WORK ITEM:
An exact copy is needed of each line from the one including "def State.land (s" through the last line of the entries, both ends counted, with nothing added.

INPUT DATA:
/-- A state with a barrier set. -/
def State.putBarrier (s : State) (ctx wg : Nat) (x : Barrier) : State :=
  if x.level = 0 then s.modWg ctx wg (fun w => { w with leaf := setBarrier w.leaf x })
  else s.modLaunch ctx (fun l => { l with roots := setBarrier l.roots x })

/-- Completes a phase whose arrivals and landed bytes suffice (R162, R164): the excess of landed bytes is carried. -/
def Barrier.settle (b : Barrier) : Barrier :=
  if b.count != 0 && decide (b.count ≤ b.arrivals) && decide (b.expected ≤ b.landed) then
    { b with phase := b.phase + 1, arrivals := 0, count := 0, expected := 0, landed := b.landed - b.expected }
  else b

/-- BARRIER_ARRIVAL (R162): counted in the phase open at the root. -/
def State.performArrive (s : State) (a : Access) (level inst id count expected : Nat) : Performed :=
  if !s.arrivalReady a level then .wait
  else
    let b := s.barrierAt a.ctx a.wg level inst id
    let b1 := { b with arrivals := b.arrivals + 1, count := if b.count = 0 then count else b.count, expected := b.expected + expected }
    .done ((((s.drop a).modThread a.ctx a.wg a.tid (fun t =>
      { t with arrived := t.arrived.map (fun r => if r.flight == some a.id then { r with flight := none, phase := b.phase } else r) })).putBarrier
        a.ctx a.wg { b1.settle with inst := if level = 0 then 0 else inst }))

/-- Landed bytes of a command that names a barrier (R164, R215). -/
def State.land (s : State) (ctx wg core level id n : Nat) : State :=
  let b := s.barrier ctx wg core level id
  s.putBarrier ctx wg ({ b with landed := b.landed + n }.settle)

/-- Whether the phase in which a thread last arrived has completed, or it never arrived (R163); the phase is that of the root
where the arrival was counted, wherever the thread now runs (R39). -/
def State.barrierDone (s : State) (ctx wg : Nat) (t : Thread) (level id : Nat) : Bool :=
  match t.arrived.find? (fun r => r.level == level && r.id == id) with
  | none => true
  | some r => r.flight.isNone && decide (r.phase < (s.barrierAt ctx wg level r.inst id).phase)

/-- The first free context area of a launch (R344, R347): none of its workgroups has it, nor one that is formed. -/
def State.freeArea (s : State) (l : Launch) : Option Nat :=
  (rangeFrom 0 l.areas.length).find? (fun k =>
    !s.wgs.any (fun w => w.ctx == l.ctx && w.area == k) && !l.formed.any (fun f => f.area == some k))

/-- Formed workgroups without an area take free ones, the earliest first (R347), at most `k` of them. -/
def State.takeAreas (ctx : Nat) : Nat → State → State
  | 0, s => s
  | k + 1, s =>
    match s.launch ctx with
    | none => s
    | some l =>
      match l.formed.find? (fun f => f.area.isNone), s.freeArea l with
      | some f, some n =>
        State.takeAreas ctx k (s.modLaunch ctx (fun l => { l with
          formed := l.formed.map (fun g => if g.wg == f.wg then { g with area := some n } else g) }))
      | _, _ => s

/-- The formed workgroups of a launch take what areas are free: at their forming, and as a workgroup retires (R347). One that finds
none free takes the first that frees (DEDUCED, log 106). -/
def State.areasTaken (s : State) (ctx : Nat) : State := State.takeAreas ctx (((s.launch ctx).map (fun l => l.formed.length)).getD 0) s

ANSWER SPACE:
def State.land (s : State) (ctx wg core level id n : Nat) : State :=
  let b := s.barrier ctx wg core level id
  s.putBarrier ctx wg ({ b with landed := b.landed + n }.settle)

/-- Whether the phase in which a thread last arrived has completed, or it never arrived (R163); the phase is that of the root
where the arrival was counted, wherever the thread now runs (R39). -/
def State.barrierDone (s : State) (ctx wg : Nat) (t : Thread) (level id : Nat) : Bool :=
  match t.arrived.find? (fun r => r.level == level && r.id == id) with
  | none => true
  | some r => r.flight.isNone && decide (r.phase < (s.barrierAt ctx wg level r.inst id).phase)

/-- The first free context area of a launch (R344, R347): none of its workgroups has it, nor one that is formed. -/
def State.freeArea (s : State) (l : Launch) : Option Nat :=
  (rangeFrom 0 l.areas.length).find? (fun k =>
    !s.wgs.any (fun w => w.ctx == l.ctx && w.area == k) && !l.formed.any (fun f => f.area == some k))

/-- Formed workgroups without an area take free ones, the earliest first (R347), at most `k` of them. -/
def State.takeAreas (ctx : Nat) : Nat → State → State
  | 0, s => s
  | k + 1, s =>
    match s.launch ctx with
    | none => s
    | some l =>
      match l.formed.find? (fun f => f.area.isNone), s.freeArea l with
      | some f, some n =>
        State.takeAreas ctx k (s.modLaunch ctx (fun l => { l with
          formed := l.formed.map (fun g => if g.wg == f.wg then { g with area := some n } else g) }))
      | _, _ => s

/-- The formed workgroups of a launch take what areas are free: at their forming, and as a workgroup retires (R347). One that finds
none free takes the first that frees (DEDUCED, log 106). -/
def State.areasTaken (s : State) (ctx : Nat) : State := State.takeAreas ctx (((s.launch ctx).map (fun l => l.formed.length)).getD 0) s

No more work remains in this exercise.